It has been proven that increased tumor burden evokes strong immune reaction in TME [11]. We have previously analyzed tumors with high mutation rates and neoantigens and demonstrated aggressive clinical features, such as elevated MKI-67 expression and enriched cell cycle and cell proliferation related gene sets on GSEA [12]. In agreement, in the present study we found that low apoptosis tumors were associated with increased mutations in HRD and Fraction altered. These findings are important as HRD status provides significant improvement over clinical parameters or BRCA mutations status in identifying tumors with TNBC who could potentially respond to platinum-based chemotherapy [52].

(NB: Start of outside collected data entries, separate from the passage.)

section
/-! The register map under HOST accesses (10_state.md R21 to R52): reset values, STATUS, RX_COUNT, the lock of BUSY, and what a write to a
register or buffer cell leaves unchanged. -/

namespace Sys2Proof.Machine

/-! ### Reset values (10 R52) -/

theorem Config.params_wellFormed : Config.params.wellFormed = true := by
  simp [Params.wellFormed, Config.params, Config.read1Max, Config.rxqDepth]

theorem State.resetWith_memRead (p : Params) (a : Addr) :
    (State.resetWith p).memRead a = if a = 0x002 then 0x01 else if a = 0x007 then 0xFF else 0x00 := by
  by_cases hlow : a.toNat < 0x012
  · rcases low_addr_cases a hlow with
      rfl | rfl | rfl | rfl | rfl | rfl | rfl | rfl | rfl | rfl | rfl | rfl | rfl | rfl | rfl | rfl | rfl | rfl
    case inr.inl => simp [State.statusByte, State.busy]
    all_goals simp [ResCode.toByte, countLow, countHigh, rxqLevel, State.stateByte, SeqState.toBits, InitPhase.toBits]
  · have h2 : a ≠ 0x002 := by rintro rfl; exact hlow (by decide)
    have h7 : a ≠ 0x007 := by rintro rfl; exact hlow (by decide)
    rw [State.memRead_high _ a (by omega), if_neg h2, if_neg h7]
    exact ite_self _

/-- Settles O1: the map reads each register's reset value, and an empty memory reads 00 in every buffer. -/
theorem resetGivesEveryPieceItsValue : Obligations.ResetGivesEveryPieceItsValue :=
  ⟨fun p => ⟨State.resetWith_memRead p, rfl, rfl, rfl, rfl, rfl, rfl, rfl⟩, Config.params, rfl⟩

/-- Settles O2: Config's parameters are legal, and the reset state of legal parameters meets the invariant. -/
theorem resetMeetsTheInvariant : Obligations.ResetMeetsTheInvariant :=
  State.resetWith_inv Config.params_wellFormed

/-! ### STATUS and irq (10 R24, R32, R48) -/

theorem getLsbD_append_ofBool {n : Nat} (x : BitVec n) (b : Bool) (i : Nat) :
    (x ++ BitVec.ofBool b).getLsbD i = if i = 0 then b else x.getLsbD (i - 1) := by
  rw [BitVec.getLsbD_append]
  by_cases h : i = 0
  · simp [h]
  · rw [if_neg (by omega), if_neg h]

/-- Settles O45: each bit is read off the concatenation that STATUS is, and irq off its bit 1 and CFG's bit 2. -/
theorem statusReadsItsFlagsAndIrqFollowsDone : Obligations.StatusReadsItsFlagsAndIrqFollowsDone := by
  intro s
  have hs : s.memRead 0x001 = s.statusByte := s.memRead_status
  rw [hs]
  simp only [State.statusByte, getLsbD_append_ofBool]
  simp [State.busy, State.irq, State.irqEn]

theorem and_not_eq_ite (a b : Bool) : (a && !b) = if b then false else a := by
  cases b <;> simp

/-- Settles O44: the write is STATUS's own, at every BUSY. -/
theorem statusWriteClearsOnlyTheNamedFlags : Obligations.StatusWriteClearsOnlyTheNamedFlags := by
  intro s v rest hev
  refine ⟨_, step_hostWrite hev (by decide), ?_, fun hv => ?_⟩
  · simp [State.clearStatus, and_not_eq_ite]
  · simp [State.irq, hv]

/-! ### RX_COUNT (10 R36, R37) -/

theorem toNat_countLow (n : Count) : (countLow n).toNat = n.toNat % 256 := by
  simp [countLow]

theorem toNat_countHigh (n : Count) : (countHigh n).toNat = n.toNat / 256 := by
  have := n.isLt
  simp [countHigh]
  omega

theorem toNat_withCountLow (n : Count) (v : Byte) : (withCountLow n v).toNat = n.toNat / 256 * 256 + v.toNat := by
  rw [withCountLow, BitVec.toNat_append, ← Nat.shiftLeft_add_eq_or_of_lt v.isLt]
  simp [Nat.shiftLeft_eq]
  omega

theorem toNat_withCountHigh (n : Count) (v : Byte) : (withCountHigh n v).toNat = v.toNat % 2 * 256 + n.toNat % 256 := by
  rw [withCountHigh, BitVec.toNat_append, ← Nat.shiftLeft_add_eq_or_of_lt (BitVec.isLt _)]
  simp [Nat.shiftLeft_eq]

theorem toNat_clampCount (n : Count) : (clampCount n).toNat = min 260 n.toNat := by
  by_cases h : n.toNat > 260
  · simp [clampCount, Config.rxBufCap, h]
    omega
  · simp only [clampCount, Config.rxBufCap, h, if_false]
    omega

/-! ### The lock of BUSY (10 R51) -/

/-- The registers and buffers that BUSY = 1 locks, one by one. -/
theorem lockedAddr_cases {a : Addr} (h : lockedAddr a = true) :
    a = 0x002 ∨ a = 0x003 ∨ a = 0x004 ∨ a = 0x005 ∨ a = 0x006 ∨ a = 0x00A ∨ a = 0x00B ∨
      reqPl.holds a.toNat = true ∨ rxBuf.holds a.toNat = true := by
  rw [reqPl_holds_iff, rxBuf_holds_iff]
  simp only [lockedAddr, Bool.or_eq_true, Bool.and_eq_true, decide_eq_true_eq] at h
  bv_omega

theorem ne_ctrlAddr_of_lockedAddr {a : Addr} (h : lockedAddr a = true) : a ≠ ctrlAddr := by
  rintro rfl
  exact absurd h (by decide)

/-- A write to a cell of REQ_PL or RX_BUF. -/
theorem State.memWrite_cell (s : State) {a : Addr} (v : Byte) (h : reqPl.holds a.toNat = true ∨ rxBuf.holds a.toNat = true) :
    s.memWrite a v = s.lockedWrite fun s => { s with mem := s.mem.set a.toNat v } := by
  rw [State.memWrite_high _ _ _ (by rw [reqPl_holds_iff, rxBuf_holds_iff] at h; omega), if_pos (by simpa using h)]

/-- The write of a locked address is a locked write. -/
theorem State.memWrite_locked {a : Addr} (v : Byte) (ha : lockedAddr a = true) :
    ∃ write : State → State, ∀ s : State, s.memWrite a v = s.lockedWrite write := by
  rcases lockedAddr_cases ha with rfl | rfl | rfl | rfl | rfl | rfl | rfl | hc
  · exact ⟨_, fun s => s.memWrite_cfg v⟩
  · exact ⟨_, fun s => s.memWrite_checkVal v⟩
  · exact ⟨_, fun s => s.memWrite_opc0 v⟩
  · exact ⟨_, fun s => s.memWrite_opc1 v⟩
  · exact ⟨_, fun s => s.memWrite_plen v⟩
  · exact ⟨_, fun s => s.memWrite_rxCountL v⟩
  · exact ⟨_, fun s => s.memWrite_rxCountH v⟩
  · exact ⟨_, fun s => s.memWrite_cell v hc⟩

/-- A HOST write that BUSY = 1 locks out only takes its event off. -/
theorem step_lockedWrite_of_busy {s : State} {a : Addr} {v : Byte} {rest : List Event} (hev : s.events = .hostWrite a v :: rest)
    (hs : s.seq ≠ .idle) (ha : lockedAddr a = true) : step s = .next { s with events := rest } := by
  obtain ⟨write, hw⟩ := State.memWrite_locked v ha
  rw [step_hostWrite hev (ne_ctrlAddr_of_lockedAddr ha), hw]
  exact congrArg Host.Outcome.next (State.lockedWrite_of_busy hs)

/-- RX_BUF reads back cell by cell (20 R76). -/
theorem State.memRead_rxBuf (s : State) {i : Nat} (hi : i < 260) : s.memRead (BitVec.ofNat 12 (0x400 + i)) = s.cell rxBuf i := by
  have ha : (BitVec.ofNat 12 (0x400 + i)).toNat = 0x400 + i := by
    rw [BitVec.toNat_ofNat]
    omega
  rw [State.memRead_buffer _ _ (by rw [isBufferAddr_iff, ha]; omega), ha]
  rfl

Our previous studies have reported that high inflammatory pathway tumors are associated with not only apoptosis enriched pathways but also favorable immune response with mainly favorable anti-cancer cell infiltration [8]. In agreement our present study found the high apoptosis tumors not only enriched inflammatory response but also other immune related scores such as TIL regional fraction, IFN-γ response, Lymphocyte infiltration and Leukocyte fraction as well as cytolytic scores and thus shows that inflammatory pathway is critical in breast cancer.

Immune check point inhibition constitutes a promising modality in the anticancer therapeutic approach. Immune checkpoint inhibitors such as anti-PD-1/PD-L1 and CTLA-4 antibodies have added significant elevation to the immunotherapy modality of breast cancer treatment armamentarium [53]. Patient selection is a big challenge in immunotherapy. Although we do not have data, given the high gene expression of all major T cell markers, we cannot help but speculate that high apoptosis breast cancer patients may be a candidate for immune check point inhibitors.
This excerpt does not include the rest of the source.